Wer sich für digitale Trends interessiert und nach einer Tätigkeit bei einem regionalen und renommierten Arbeitgeber in der IT-Branche sucht, ist bei FIS richtig: Als einer der führenden SAP-Dienstleister in der D-A-CH-Region bietet FIS Hochschulabsolventen/innen Plätze im neuen Trainee-Programm. In sechs Monaten werden sie dort zum SAP Consultant (m/w) ausgebildet. Die Trainee-Plätze sind offen für Bachelor- und Master-Absolventen/innen verschiedener Studiengänge mit betriebswirtschaftlichem oder informationstechnologischem Hintergrund. Ein technisches Grundverständnis, Kommunikationsstärke und eine Affinität zu digitalen Themen werden vorausgesetzt.

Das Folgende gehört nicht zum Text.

-- ==== Sys2Proof/Laws/Rational.lean ====
section
/-! SUPPORT. The model's rational operations are the library's, and rounding in terms of the library's order. -/

namespace Sys2Proof.Machine

theorem addQ_eq (a b : Rat) : addQ a b = a + b := by rw [addQ, ← Rat.add_def']

theorem mulQ_eq (a b : Rat) : mulQ a b = a * b := by rw [mulQ, ← Rat.mul_def']

theorem subQ_eq (a b : Rat) : subQ a b = a - b := by
  rw [show subQ a b = addQ a (-b) by simp [subQ, addQ, sub_eq_add_neg], addQ_eq, sub_eq_add_neg]

theorem position_eq (i : Nat) : position i = (i : Rat) := by
  simp [position, Rat.mkRat_one]

theorem half_eq : mkRat 1 2 = (1 / 2 : Rat) := by norm_num [Rat.mkRat_eq_div]

theorem rnd_eq (x : Rat) : rnd x = ⌊x + 1 / 2⌋.toNat := by rw [rnd, addQ_eq, half_eq]; rfl

theorem rnd_mono {x y : Rat} (h : x ≤ y) : rnd x ≤ rnd y := by
  rw [rnd_eq, rnd_eq]
  exact Int.toNat_le_toNat (Int.floor_le_floor (by linarith))

@[simp] theorem rnd_natCast (n : Nat) : rnd (n : Rat) = n := by
  rw [rnd_eq, show ⌊(n : Rat) + 1 / 2⌋ = (n : Int) by rw [Int.floor_eq_iff]; constructor <;> push_cast <;> linarith]
  rfl

/-- `n ≤ rnd x` for a positive `n`, without rounding. -/
theorem le_rnd_iff {x : Rat} {n : Nat} (hn : 0 < n) : n ≤ rnd x ↔ (n : Rat) - 1 / 2 ≤ x := by
  have hfloor : n ≤ ⌊x + 1 / 2⌋.toNat ↔ (n : Int) ≤ ⌊x + 1 / 2⌋ := by omega
  rw [rnd_eq, hfloor, Int.le_floor]
  constructor <;> intro h <;> push_cast at * <;> linarith

end Sys2Proof.Machine
end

Die Trainees erhalten bei FIS ein SAP-Intensiv-Training in den logistischen Modulen mit anschließender SAP-Beraterzertifizierung. Gecoacht werden sie von erfahrenen SAP Consultants. Durch praktische Übungen in der „FIS Academy“ und Soft Skill Schulungen werden die Trainees auf ihre ersten Praxiseinsätze beim Kunden vorbereitet. FIS investiert von Beginn an in die Zukunft seiner Absolventen/innen und ermöglicht ihnen im Rahmen des Programms die offizielle Zertifizierung im SAP Modul SD im Wert von 15.000 Euro. Das Trainee-Programm startet im April 2019.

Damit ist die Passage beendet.